Прежде чем нашелся смелый издатель, решившийся Аленино творение выпустить в свет — а оно так просилось, так томилось! — было немало читателей рукописи, профессионалов и просто друзей, и у всех находились советы литературного и житейского плана. Во-первых, сократить и распутать, чтобы читатель не сошел с ума от наползающих друг на друга историй и перехлеста событий. Совершенно правильный совет: убрать все лишнее, чтобы получилась статуя. Если бы книга действительно была самой Аленой, она бы, я думаю, подвергла себя такому усовершенствованию не колеблясь, но книга — еще и ее детище. Представьте себе: родился ребенок, а матери говорят — хороший младенчик, только рот кривоват и уши великоваты, подрежь, он красивее станет… У Алены все метафоры всерьез — резать младенца она не будет. Уж кто-кто, а она каких только деточек не насмотрелась! Храбрый издатель осторожно книгу неслыханного жанра Алениной рукой обтесывал, выдвигая технические, неопровержимые резоны: толще стольких-то сантиметров корешок не получится. Но, вогнав стихию в переплетные берега, отступился. Говорили еще, и я сама говорила, невозможно запихивать в текст столько стихов! Ладно бы еще своих или нарочно за героев придуманных, но ведь тут все нашпиговано или цитатами из чужих книг (Набоков, Клюев, Басё, Кушнер, Аверинцев, Шри Чинмой — кого только нет!), или уж вовсе какими-то доморощенными строчками (такой поэт Маша-Крокодилка, не угодно ли?). Есть, говорили, законы художественной прозы. Алена соглашалась — есть. Слушала, кивала, уезжала в свою Любутку, убирала три стихотворения и добавляла парочку новых, которые успевала за это время полюбить. Зачем, спрашивали, стихи? Но это же, Алена отвечала, жизнь, а жизнь без поэзии — неправда. В Любутке все становятся поэтами, там это разлито в воздухе. Стихи и письма — окна прямо в души. Сколько надо слов потратить, чтоб описать человека, а тут он весь виден. Про письма тоже было много возражений: авторы-то живы, этично ли? Что ж, отвечала она, кто не хочет, может отречься — мало ли на свете маш и петь. Словом, Алена — сама себе канон, и Бог ей судья.

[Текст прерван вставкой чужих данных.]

-- ==== Sys2Proof/Tests/Slice0.lean ====
section
/-! SUPPORT. Tests. Every expected value is the spec's own: a vector V-* of 95_test_vectors.md or a word written out from
30_encoding.md R101 to R104. The theorems named witness_* show, for each statement with hypotheses, a state and operands that
meet them all. -/

namespace Sys2Proof.Tests

open Sys2Proof Sys2Proof.Machine

-- One theorem after the other: elaborated at once, the tests start more threads than the sandbox allows.
set_option Elab.async false

/-! ## Helpers -/

/-- A build with the default mode and base. -/
def build (l : Fin 7) : Build := { logw := l, mode := .roundNoIota, roundIndexBase := 0 }

/-- The `LOGW = 0` build with `TABLE_MODE = FullPermutation`. -/
def fullBuild : Build := { logw := 0, mode := .fullPermutation, roundIndexBase := 0 }

/-- Just after reset with the state planes written. -/
def withPlanes (l : Fin 7) (v : List Plane) : State := (State.resetOf (build l)).writeState v

/-- Just after reset with A and B written. -/
def withAB (p q : Plane) : State := { State.reset with a := PlaneReg.filled p, b := PlaneReg.filled q }

/-- The state after a command; the state itself where the command stops. -/
def after (i : Instr) (s : State) : State :=
  match exec i s with
  | .next t => t
  | .fault _ => s
  | .refused _ => s

/-- The state planes after a command. -/
def planesAfter (i : Instr) (l : Fin 7) (v : List Plane) : List Plane := (after i (withPlanes l v)).stateValue

/-- Just after reset with the store's answers listed. -/
def answering (b : Build) (reads : List Bool) (saves : List SaveAnswer) : State :=
  { State.resetOf b with retrieveDraws := reads, saveDraws := saves }

/-- A tabulated `LOGW = 0` engine with the generated table of `tnr` rounds, `S[0] = p` and A = `q`. -/
def tabulated (b : Build) (tnr : BitVec 8) (p q : Plane) : State :=
  { (State.resetOf b).writeState [p] with
    tab := true, cst := .hit, tnr := tnr, a := PlaneReg.filled q, saveDraws := [.ok], retrieveDraws := [false] }

/-- The V-I1 image with bytes changed, kept under key 12 (95_test_vectors.md section 3.8). -/
def keeping (len : Nat) (writes : List Host.Cell) : State :=
  (answering (build 0) [false] []).storeContent 12 (some (Image.ofWrites (build 0) 12 len writes))

/-- STATUS after CONSTRUCT. -/
def statusAfterConstruct (s : State) : Word := statusWord (after .construct s)

/-- The last host result after `k` steps from reset of the `LOGW = 0` build with a host program loaded. -/
def lastResult (k : Nat) (program : List HostOp) : Option Word :=
  match Host.Core.run Sys2Proof.core k (State.reset.withProgram program) with
  | .next t => t.results.head?
  | .fault _ => none
  | .refused _ => none

/-- Whether `k` steps of a host program from reset of the `LOGW = 0` build record BusyHazard; none where they stop. -/
def hazardSeen (k : Nat) (program : List HostOp) : Option Bool :=
  match Host.Core.run Sys2Proof.core k (State.reset.withProgram program) with
  | .next t => some t.busyHazardSeen
  | .fault _ => none
  | .refused _ => none

/-! ## Well-formedness -/

theorem test_wf_refuses_prot_8 : (Instr.prot 8).wf = false := by decide
theorem test_wf_refuses_iota_256 : (Instr.iota 256).wf = false := by decide
theorem test_wf_refuses_round_256 : (Instr.round 256).wf = false := by decide
theorem test_wf_accepts_bounds : (Instr.prot 7).wf = true ∧ (Instr.iota 255).wf = true ∧ (Instr.round 255).wf = true := by decide
theorem test_assembler_refuses_prot_5 : (Instr.prot 5).assembles = false ∧ (Instr.prot 4).assembles = true := by decide
theorem test_assembler_refuses_iota_256 : (Instr.iota 256).assembles = false ∧ assemble (.round 256) = none := by decide

/-! ## Decoding: RSV (31:16), IMM (15:8), OP (7:0) of 30_encoding.md R101, OP by R104 -/

theorem test_decode_nop : decode (0b0000000000000000#16 ++ 0b00000000#8 ++ 0b00000000#8) = .ok .nop := by decide +kernel
theorem test_decode_pand : decode (0b0000000000000000#16 ++ 0b00000000#8 ++ 0b00000001#8) = .ok .pand := by decide +kernel
theorem test_decode_por : decode (0b0000000000000000#16 ++ 0b00000000#8 ++ 0b00000010#8) = .ok .por := by decide +kernel
theorem test_decode_pxor : decode (0b0000000000000000#16 ++ 0b00000000#8 ++ 0b00000011#8) = .ok .pxor := by decide +kernel
theorem test_decode_pnot : decode (0b0000000000000000#16 ++ 0b00000000#8 ++ 0b00000100#8) = .ok .pnot := by decide +kernel
theorem test_decode_prot_3 : decode (0b0000000000000000#16 ++ 0b00000011#8 ++ 0b00000101#8) = .ok (.prot 3) := by decide +kernel
theorem test_decode_theta : decode (0b0000000000000000#16 ++ 0b00000000#8 ++ 0b00010000#8) = .ok .theta := by decide +kernel
theorem test_decode_rho : decode (0b0000000000000000#16 ++ 0b00000000#8 ++ 0b00010001#8) = .ok .rho := by decide +kernel
theorem test_decode_pi : decode (0b0000000000000000#16 ++ 0b00000000#8 ++ 0b00010010#8) = .ok .pi := by decide +kernel
theorem test_decode_chi : decode (0b0000000000000000#16 ++ 0b00000000#8 ++ 0b00010011#8) = .ok .chi := by decide +kernel
theorem test_decode_chic : decode (0b0000000000000000#16 ++ 0b00000000#8 ++ 0b00010100#8) = .ok .chic := by decide +kernel
theorem test_decode_iota_11 : decode (0b0000000000000000#16 ++ 0b00001011#8 ++ 0b00010101#8) = .ok (.iota 11) := by decide +kernel
theorem test_decode_round_129 : decode (0b0000000000000000#16 ++ 0b10000001#8 ++ 0b00010110#8) = .ok (.round 129) := by decide +kernel
theorem test_decode_perm : decode (0b0000000000000000#16 ++ 0b00000000#8 ++ 0b00010111#8) = .ok .perm := by decide +kernel
theorem test_decode_construct : decode (0b0000000000000000#16 ++ 0b00000000#8 ++ 0b00100000#8) = .ok .construct := by decide +kernel
theorem test_decode_eval : decode (0b0000000000000000#16 ++ 0b00000000#8 ++ 0b00100001#8) = .ok .eval := by decide +kernel
theorem test_decode_save : decode (0b0000000000000000#16 ++ 0b00000000#8 ++ 0b00100010#8) = .ok .save := by decide +kernel
theorem test_decode_tread : decode (0b0000000000000000#16 ++ 0b00000000#8 ++ 0b00100011#8) = .ok .tread := by decide +kernel
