-- ==== Sys2Proof/Word.lean ====
section
/-!
DEFINITION. The words of the GAR image codec block: bytes, header fields, operand registers (00_scope.md R6).
-/

namespace Sys2Proof

/-- A `u8`: one byte of a buffer, a stream or a header. -/
abbrev Byte := BitVec 8

/-- A 16-bit header field; its value as an `i16` is `BitVec.toInt`. -/
abbrev Half := BitVec 16

/-- A 32-bit register or a Color; its value as an `i32` is `BitVec.toInt`, as a `u32` `BitVec.toNat`. -/
abbrev Word := BitVec 32

end Sys2Proof
end

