-- ==== Sys2Proof/Machine/Ops.lean ====
section
/-!
DEFINITION. The named operations over memory and registers: bytes of `BUF`, the converter, the input stream, ending a
command well, raising an error (the block's only exception, one shared operation: 60_exceptions.md R157, R166), the
image slot, and the host's side of the port.
-/

namespace Sys2Proof.Machine

open Sys2Proof

/-! ### The pixel buffer -/

/-- The canonical form of a memory: offsets strictly rising, no entry equal to what an unlisted offset reads as. -/
abbrev Memory.wf (m : Memory) : Prop :=
  m.Pairwise (fun p q => p.1 < q.1) ∧ ∀ c ∈ m, c.2 ≠ unlisted

/-- `BUF[a]` (R11). -/
def readByte : Memory → Nat → Byte
  | [], _ => unlisted
  | (k, v) :: m, a => if k = a then v else readByte m a

/-- `BUF[a] <- b` (R11), kept canonical. -/
def writeByte : Memory → Nat → Byte → Memory
  | [], a, b => if b = unlisted then [] else [(a, b)]
  | (k, v) :: m, a, b =>
    if a < k then (if b = unlisted then (k, v) :: m else (a, b) :: (k, v) :: m)
    else if a = k then (if b = unlisted then m else (a, b) :: m)
    else (k, v) :: writeByte m a b

/-- `MemRead(a, n)` (R11). No rule calls it outside [0, `LEN`). -/
def readBytes (m : Memory) (a : Nat) : Nat → List Byte
  | 0 => []
  | n + 1 => readByte m a :: readBytes m (a + 1) n

/-- `MemWrite(a, n, s)` with n the length of `s` (R11). No rule calls it outside [0, `LEN`). -/
def writeBytes (m : Memory) (a : Nat) : List Byte → Memory
  | [] => m
  | b :: bs => writeBytes (writeByte m a b) (a + 1) bs

/-- 0x00 to every byte of [0, `n`) (R93). -/
def zeroFill (m : Memory) (n : Nat) : Memory := m.filter (fun c => n ≤ c.1)

/-- The buffer after `FlipRows`: byte `k` of row `y` is what byte `k` of row `HEIGHT` − 1 − `y` was (R94, R148; the
end state of the loop, log 14). -/
def flippedBytes (s : State) : List Byte :=
  (List.range (len s)).map (fun a => readByte s.buf ((heightN s - 1 - a / bpr s) * bpr s + a % bpr s))

/-- `FlipRows()` (R94, R148). -/
def flipRows (s : State) : Memory := writeBytes s.buf 0 (flippedBytes s)

/-! ### The pixel-format converter -/

/-- `Unpack(a)`, storage to Color, for `n` bytes per pixel (R88): exactly `n` bytes are read, the missing slots are
0xFF. -/
def unpack (m : Memory) (n a : Nat) : Word :=
  let ch := fun c => if c < n then readByte m (a + c) else fill
  colorOf (ch 0) (ch 1) (ch 2) (ch 3)

/-- The bytes `Pack` stores, for `n` bytes per pixel (R89). -/
def packBytes (n : Nat) (color : Word) : List Byte := (List.range n).map (channel color)

/-- `Pack(a, color)`, Color to storage (R89). -/
def pack (m : Memory) (n a : Nat) (color : Word) : Memory := writeBytes m a (packBytes n color)

/-! ### The input stream -/

/-- `InRead(n)` at cursor `pos`: the bytes, or nothing where the stream is too short (R39). The caller advances `pos`. -/
def inRead (file : List Byte) (pos n : Nat) : Option (List Byte) :=
  if pos + n ≤ file.length then some ((file.drop pos).take n) else none

/-! ### How a command ends -/

/-- Success: `STATUS <- OK` (R21, R80). -/
def succeed (s : State) : State := { s with status := .ok }

/-- What R166's row for the failing command leaves unspecified. -/
inductive Loss where
  /-- Nothing: NEW, SET, CLEAR, FLIP, ENCODE, an illegal code. -/
  | nothing
  /-- `RESULT`: GET. -/
  | result
  /-- The image slot: DECODE. -/
  | image
deriving DecidableEq, Repr

/-- `raise <Error>` (R11, R157, R166): `STATUS` gets the error's code, what the command's row of R166 leaves
unspecified becomes a free value (logs 4 and 5), a DECODE in progress is over and its slot invalid, and nothing else
changes: no handler, no saved register, no mode. Control stays with the host, and there is nothing to return from
(R171). -/
def raise (loss : Loss) (e : Status) (s : State) : State :=
  match loss with
  | .nothing => { s with status := e }
  | .result => { s with status := e, result := Config.freeResult s.draws, draws := s.draws + 1 }
  | .image =>
    { s with
      status := e
      valid := false
      width := Config.freeWidth s.draws
      height := Config.freeHeight s.draws
      format := Config.freeFormat s.draws
      buf := writeBytes [] 0 (Config.freeBuf s.draws)
      transfer := none
      draws := s.draws + 1 }

/-- A meaning that runs to a next state, followed by `f`. -/
def mapNext (f : State → State) : Outcome → Outcome
  | .next s => .next (f s)
  | .fault r => .fault r
  | .refused r => .refused r

/-! ### The image slot -/

/-- The geometry registers written and the whole buffer 0x00 (R81, R137): the previous slot is gone. -/
def construct (width height : Word) (format : Byte) (s : State) : State :=
  { s with width := width, height := height, format := format, buf := [] }

/-- `BUF` written, the geometry untouched (R18). -/
def setBuf (m : Memory) (s : State) : State := { s with buf := m }

/-! ### The host's side of the port -/

/-- The command's streams vanish when it ends (R27, R29, R30). -/
def closeStreams (s : State) : State := { s with file := [], ioFail := false }

/-- The streams are closed once no DECODE is in progress. -/
def settle (s : State) : State := if s.transfer = none then closeStreams s else s

/-- The write to `CMD` with the environment's inputs for the command it issues (R19, R27, R29). -/
def latch (code : Byte) (file : List Byte) (ioFail : Bool) (s : State) : State :=
  { s with cmd := code, file := file, ioFail := ioFail }

/-- A reset by the host between commands (R178, R181): `VALID` = 0, `STATUS` = `OK`, `OUT` empty, every other component
unspecified, a free value (log 6). The parameter and the host's further moves are no registers and stay. -/
def hostReset (s : State) : State :=
  { s with
    valid := false
    width := Config.freeWidth s.draws
    height := Config.freeHeight s.draws
    format := Config.freeFormat s.draws
    buf := writeBytes [] 0 (Config.freeBuf s.draws)
    cmd := Config.freeCmd s.draws
    arg0 := Config.freeArg0 s.draws
    arg1 := Config.freeArg1 s.draws
    arg2 := Config.freeArg2 s.draws
    status := .ok
    result := Config.freeResult s.draws
    out := []
    file := []
    ioFail := false
    transfer := none
    draws := s.draws + 1 }

/-- What the host's next move asks of the block: an instruction to run from a state, or a state reached with no
instruction run. -/
inductive HostRequest where
  | run (i : Instr) (s : State)
  | done (s : State)
deriving DecidableEq, Repr

/-- One move of the host (R23, R178), taken between commands. An issue of an unassigned code sets `STATUS` to
`IllegalCommand` and changes nothing else of the block (R169). -/
def hostMove (m : HostMove) (s : State) : HostRequest :=
  match m with
  | .writeArg0 v => .done { s with arg0 := v }
  | .writeArg1 v => .done { s with arg1 := v }
  | .writeArg2 v => .done { s with arg2 := v }
  | .drain n => .done { s with out := s.out.drop n }
  | .reset => .done (hostReset s)
  | .issue code file ioFail =>
    match decode (.command code s.arg0 s.arg1 s.arg2) with
    | .instr i => .run i (latch code file ioFail s)
    | .reject _ => .done (closeStreams (raise .nothing .illegalCommand (latch code file ioFail s)))

end Sys2Proof.Machine
end

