-- ==== Sys2Proof/Machine/Text.lean ====
section
/-!
DEFINITION. The textual syntax the spec writes commands and chunks in (30_encoding.md R77, R79). It has no effect on the
machine.
-/

namespace Sys2Proof.Machine

open Sys2Proof

/-- One hexadecimal digit. -/
def hexDigit (n : Nat) : Char := "0123456789ABCDEF".toList.getD n '0'

/-- A byte in a dump is two hex digits (R8). -/
def hexByte (b : Byte) : String := String.ofList [hexDigit (b.toNat / 16), hexDigit (b.toNat % 16)]

/-- Bytes in a dump, separated by spaces. -/
def hexBytes (bs : List Byte) : String := " ".intercalate (bs.map hexByte)

/-- A Color reads `AARRGGBB` from left to right (R77). -/
def colorText (c : Word) : String :=
  "0x" ++ hexByte (channel c 3) ++ hexByte (channel c 2) ++ hexByte (channel c 1) ++ hexByte (channel c 0)

/-- `GRAY` = 1, `BGR` = 3, `BGRA` = 4 (R77); another value is written as a number. -/
def formatText (f : Word) : String :=
  if f = 1#32 then "GRAY" else if f = 3#32 then "BGR" else if f = 4#32 then "BGRA" else toString f.toNat

/-- One line of R77 or R79. `data` is the file of a DECODE or the payload of a chunk; no other instruction shows it. A
data-type code has no text of its own in the spec and shows its mnemonic. -/
def instrText (i : Instr) (data : List Byte) : String :=
  match i with
  | .new width height format =>
    "NEW " ++ toString width.toInt ++ ", " ++ toString height.toInt ++ ", " ++ formatText format
  | .get x y => "GET " ++ toString x.toInt ++ ", " ++ toString y.toInt
  | .set x y color => "SET " ++ toString x.toInt ++ ", " ++ toString y.toInt ++ ", " ++ colorText color
  | .clear => "CLEAR"
  | .flip => "FLIP"
  | .encode rle => "ENCODE " ++ (if rle then "1" else "0")
  | .decode => "DECODE " ++ hexBytes data
  | .lit n => "LIT " ++ toString n ++ ": " ++ hexBytes data
  | .rep n => "REP " ++ toString n ++ ": " ++ hexBytes data
  | .dtRawColor => mnemonicOf .dtRawColor
  | .dtRawGray => mnemonicOf .dtRawGray
  | .dtRleColor => mnemonicOf .dtRleColor
  | .dtRleGray => mnemonicOf .dtRleGray

end Sys2Proof.Machine
end

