/-- The model's choice of what an empty queue means (entry 3): nothing without supply or in reset; otherwise one crystal period, put
together of the rows that come due in it. An IDLE transmitter begins a frame. On the first crystal period of a local microsecond
a scan begins at the end of its 250 µs, a PWM period at the end of its 1,000 µs, and the latch pulses 100 µs after a PWM period's
start. Then the local time rises by one crystal period, and every flash remaining, the lamp chain and the idle line count down by
one. On the last crystal period of a local microsecond a microsecond of HOLDOVER passes and the scan and PWM periods count down by
one. Then the loss timer rises on EXTERNAL and expires at 1,000 µs, the gap timer rises inside a frame and times out above
1,000 µs, and the frame being sent comes one crystal period nearer its end and ends. That the timers count crystal periods is
entry 37. -/
def Obligations.EmptyQueueIsOneCrystalPeriod : Prop :=
  ∀ s : State, s.pending = [] →
    (s.live = false → step s = .next s)
      ∧ (s.live = true →
        let begun := s.runs .txFrameBegin
        let scanned := if begun.scanner.countdown = 0 then begun.runs .scanStart else begun
        let lit := if scanned.drive.countdown = 0 then scanned.runs .pwmPeriodStart else scanned
        let latched := if lit.drive.countdown = 900 then lit.runs .lampChainLatch else lit
        let opened := if s.localTime % 12 = 0 then latched else begun
        let passed : State := { opened with
          localTime := s.localTime + 1
          play := { opened.play with
            periodBegun := false
            lamps := opened.play.lamps.map fun row => row.map fun l : Lamp =>
              match l.mode with
              | .flash v d set n => { l with mode := .flash v d set (n - 1) }
              | _ => l }
          drive := { opened.drive with
            shiftLeft := opened.drive.shiftLeft - 1, latchLeft := opened.drive.latchLeft - 1 }
          link := { opened.link with rest := opened.link.rest - 1 } }
        let held := passed.runs .holdoverTick
        let closed : State :=
          if passed.localTime % 12 = 0 then { held with
            scanner := { held.scanner with countdown := held.scanner.countdown - 1 }
            drive := { held.drive with countdown := held.drive.countdown - 1 } }
          else passed
        let tl := closed.play.timeline
        let watched : State :=
          if tl.source = .holdover then closed
          else if 12000 ≤ tl.lossTimer + 1 then closed.runs .lossTimerExpiry
          else { closed with play := { closed.play with timeline := { tl with lossTimer := tl.lossTimer + 1 } } }
        let heard : State :=
          if watched.link.rx = .hunting then watched
          else if 12000 < watched.link.gapTimer + 1 then watched.runs .gapTimeout
          else { watched with link := { watched.link with gapTimer := watched.link.gapTimer + 1 } }
        step s = .next (match heard.link.tx with
          | .idle => heard
          | .sending bytes left =>
            if left ≤ 1 then heard.runs .txFrameEnd
            else { heard with link := { heard.link with tx := .sending bytes (left - 1) } })
          ∧ ∃ t, step s = .next t ∧ t.pending = [] ∧ t.localTime = s.localTime + 1)

/-- Every command, in every state, answers a next state and leaves the queue of commands alone; a part without supply or with RST_N
low takes none but the four commands of supply and pin (entry 6). -/
def Obligations.EveryCommandCompletes : Prop :=
  (∀ (c : Instr) (s : State), ∃ t, exec c s = .next t ∧ t.pending = s.pending)
    ∧ (∀ (c : Instr) (s : State), s.live = false → c ≠ .powerOn → c ≠ .powerLoss → c ≠ .pinResetAssert →
    c ≠ .pinResetRelease → exec c s = .next s)

/-! ### Supply and reset -/

/-- POWER_ON, and PIN_RESET_RELEASE on a low pin of a part with its supply, give every block its power-on values, with READY alone
in the report queue; the cause is POWER or PIN. The pin, what the station boards hold, and the count of free samples (entry 24) are
outside the part. On a high pin
PIN_RESET_RELEASE does nothing; without supply the pin alone rises (entries 7, 8, 18). POWER_ON has this effect on a part that is
already on too (entry 43). The local time 0 (entry 2), the start time 0 (entry 19), the first scan and PWM period at the end of the
reset (entry 26), and the loss timer, gap timer and scan stamp at 0 (entry 32) are the model's choices. -/
def Obligations.PowerOnAndPinResetGivePowerOnValues : Prop :=
  (∀ s : State, exec .powerOn s = .next
    { State.reset with
      pending := s.pending
      draws := s.draws
      rstN := s.rstN
      drive := { State.reset.drive with latched := s.drive.latched } })
    ∧ (∀ s : State,
    (s.rstN = false → s.powered = true → exec .pinResetRelease s = .next
      { State.reset with
        pending := s.pending
        draws := s.draws
        play := { State.reset.play with
          reports := { State.reset.play.reports with records := [{ stamp := 0, body := .ready .pin }] } }
        drive := { State.reset.drive with latched := s.drive.latched } })
      ∧ (s.rstN = true → exec .pinResetRelease s = .next s)
      ∧ (s.rstN = false → s.powered = false → exec .pinResetRelease s = .next { s with rstN := true }))

/-- RST_N falling and the loss of power cut off the frame being sent and lose the frame being received. That the rest stands until
the part takes its power-on values is entry 6's choice, and the gap timer's 0 is entry 32's. -/
def Obligations.ResetLowAndPowerLossCutTheLine : Prop :=
  ∀ s : State,
    exec .pinResetAssert s = .next
        { s with rstN := false, link := { s.link with tx := .idle, rx := .hunting, gapTimer := 0 } }
      ∧ exec .powerLoss s = .next
        { s with powered := false, link := { s.link with tx := .idle, rx := .hunting, gapTimer := 0 } }
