theorem becomeStuck_blind : ScannerBlind (becomeStuck i j stamp) := fun s sc =>
  deliver_blind i j (some (.release stamp))
    ((s.setPanel i j { s.panel i j with state := .stuck 0, stuckTimer := 0, stuckLatch := true }).report
      (.fault i j.val .panelStuck)) sc

theorem advanceStuck_blind (entered : Bool) : ScannerBlind (advanceStuck i j stamp entered) :=
  .ite (fun _ _ => Iff.rfl)
    (.ite (c := fun s => stuckDue (s.panel i j) = true) (fun _ _ => Iff.rfl) (becomeStuck_blind i j stamp) fun _ _ => rfl)
    fun _ _ => rfl

theorem takeLoad_blind (load : Nat) : ScannerBlind (takeLoad i j stamp load) := fun s sc =>
  (advanceStuck_blind i j stamp ((s.panel i j).move stamp load).entered).comp
    (deliver_blind i j ((s.panel i j).move stamp load).edge) (s.setPanel i j ((s.panel i j).move stamp load).panel) sc

theorem takePanel_blind (scan : PanelScan) : ScannerBlind (takePanel i j stamp scan) := by
  have hload : ScannerBlind fun s => if scan.healthy = 0 then if (s.panel i j).state = .dead then s else becomeDead i j stamp s
      else takeLoad i j stamp scan.load s :=
    .ite (fun _ _ => Iff.rfl) (.ite (fun _ _ => Iff.rfl) (fun _ _ => rfl) (becomeDead_blind i j stamp))
      (takeLoad_blind i j stamp scan.load)
  have hrecover : ScannerBlind (recoverPanel i j) := .ite (fun _ _ => Iff.rfl) (fun _ _ => rfl) fun _ _ => rfl
  exact .ite (fun _ _ => Iff.rfl) (hrecover.comp hload) hload

theorem takePanels_blind (scans : Nine PanelScan) (js : List PanelId) : ScannerBlind (takePanels i stamp scans js) := by
  induction js with
  | nil => exact fun _ _ => rfl
  | cons j js ih => exact ih.comp (takePanel_blind i j stamp _)

theorem advanceOccupancy_blind : ScannerBlind (advanceOccupancy i) :=
  .ite (fun _ _ => Iff.rfl)
    (.ite (c := fun s => (s.panelStation i).vacancyDue = true) (fun _ _ => Iff.rfl) (fun _ _ => rfl) fun _ _ => rfl) fun _ _ => rfl

theorem fireCombo_blind : ScannerBlind (fireCombo i) := fun s sc => by rw [fireCombo_eq, fireCombo_eq]; rfl

theorem advanceCombo_blind : ScannerBlind (advanceCombo i) :=
  .ite (fun _ _ => Iff.rfl) (fun _ _ => rfl) <| .ite (fun _ _ => Iff.rfl)
    (.ite (c := fun s => (s.panelStation i).comboTouched = true) (fun _ _ => Iff.rfl) (fun _ _ => rfl) fun _ _ => rfl) <|
    .ite (fun _ _ => Iff.rfl)
      (.ite (c := fun s => (s.panelStation i).comboDue = true) (fun _ _ => Iff.rfl) (fireCombo_blind i) fun _ _ => rfl)
      fun _ _ => rfl

theorem takeScan_blind (scans : Nine PanelScan) : ScannerBlind (takeScan i stamp scans) :=
  (advanceCombo_blind i).comp ((advanceOccupancy_blind i).comp (takePanels_blind i stamp scans panelIds))

end

end Sys2Proof.Machine

/-! ## SCAN_COMPLETE (O48) -/

namespace Sys2Proof.Machine

/-! ### The FAULT reports of a scan (R139, R140) -/

theorem reportFaults_eq (i : StationId) (es : List (Nat × FaultEvent)) (s : State) : reportFaults i es s =
    { s with play := { s.play with
      reports := s.play.reports.pushAll (es.map fun e => ⟨s.play.timeline.t, .fault i e.1 e.2⟩) } } := by
  induction es generalizing s with
  | nil => rfl
  | cons e es ih => exact ih _

/-- A channel's report by the change of its health. -/
theorem healthEvent_reports (r : FaultEvent → Report) (c c' : Channel) : (c.healthEvent c').toList.map r =
    if c.faulty = false ∧ c'.faulty = true then [r .channelFaulty]
    else if c.faulty = true ∧ c'.faulty = false then [r .channelRecovered]
    else [] := by
  unfold Channel.healthEvent
  cases c.faulty with
  | true => cases c'.faulty <;> rfl
  | false => cases c'.faulty <;> rfl

theorem panelEvents_eq (j : PanelId) (b a : Four Channel) : panelEvents j b a =
    corners.flatMap fun k => ((b.get k).healthEvent (a.get k)).toList.map fun e => (4 * j.val + k.val, e) := by
  simp only [corners, List.flatMap_cons, List.flatMap_nil, List.append_nil, ← List.append_assoc, ← Option.toList_map]
  rfl

/-- The reports of a station's health changes are those of the rule. -/
theorem stationEvents_reports (i : StationId) (now : Int) (b a : Nine (Four Channel)) :
    ((stationEvents b a).map fun e => (⟨now, .fault i e.1 e.2⟩ : Report)) =
      faultsByRule i now (fun j k => (b.get j).get k) (fun j k => (a.get j).get k) := by
  simp only [stationEvents, panelEvents_eq, List.map_flatMap, List.map_map]
  exact congrArg panelIds.flatMap <| funext fun j => congrArg corners.flatMap <| funext fun k =>
    healthEvent_reports (fun e => ⟨now, .fault i (4 * j.val + k.val) e⟩) _ _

Книга же — окончательное свидетельство, которое, возможно, для этого суда и написано. Подзаголовок книги — педагогическая трагедия. Таково авторское жанровое определение. А содержание ее — пятнадцатилетняя история Любутки.

Впрочем, есть еще и предыстория, ближняя и дальняя, корневая. Да и все описанное круто замешано на веках нашей истории, с ее извечным, вопреки невозможности существующим соседством идеального образа и полного безобразия.

* * *

 

Задолго до того, как что-то — судьба? — привлекло ищущую свое место в мире и уже успевшую немало начудить, на взгляд людей основательных и практичных, женщину, “лазурной стезей через гиблый лес” в мертвую деревню из нескольких черных изб над озером, задолго до встречи с вросшей в землю бабой, у которой под юбкой прятались трое козлят (“Тама тёпло им”), — задолго, за полвека до этого, той же одноколейкой по тем же местам ехал ее отец... А еще раньше, в 1920—1924 годах, его мать, а той упорной женщины бабушка, возглавляла ею же устроенную колонию для сирот, за что, как положено, поплатилась.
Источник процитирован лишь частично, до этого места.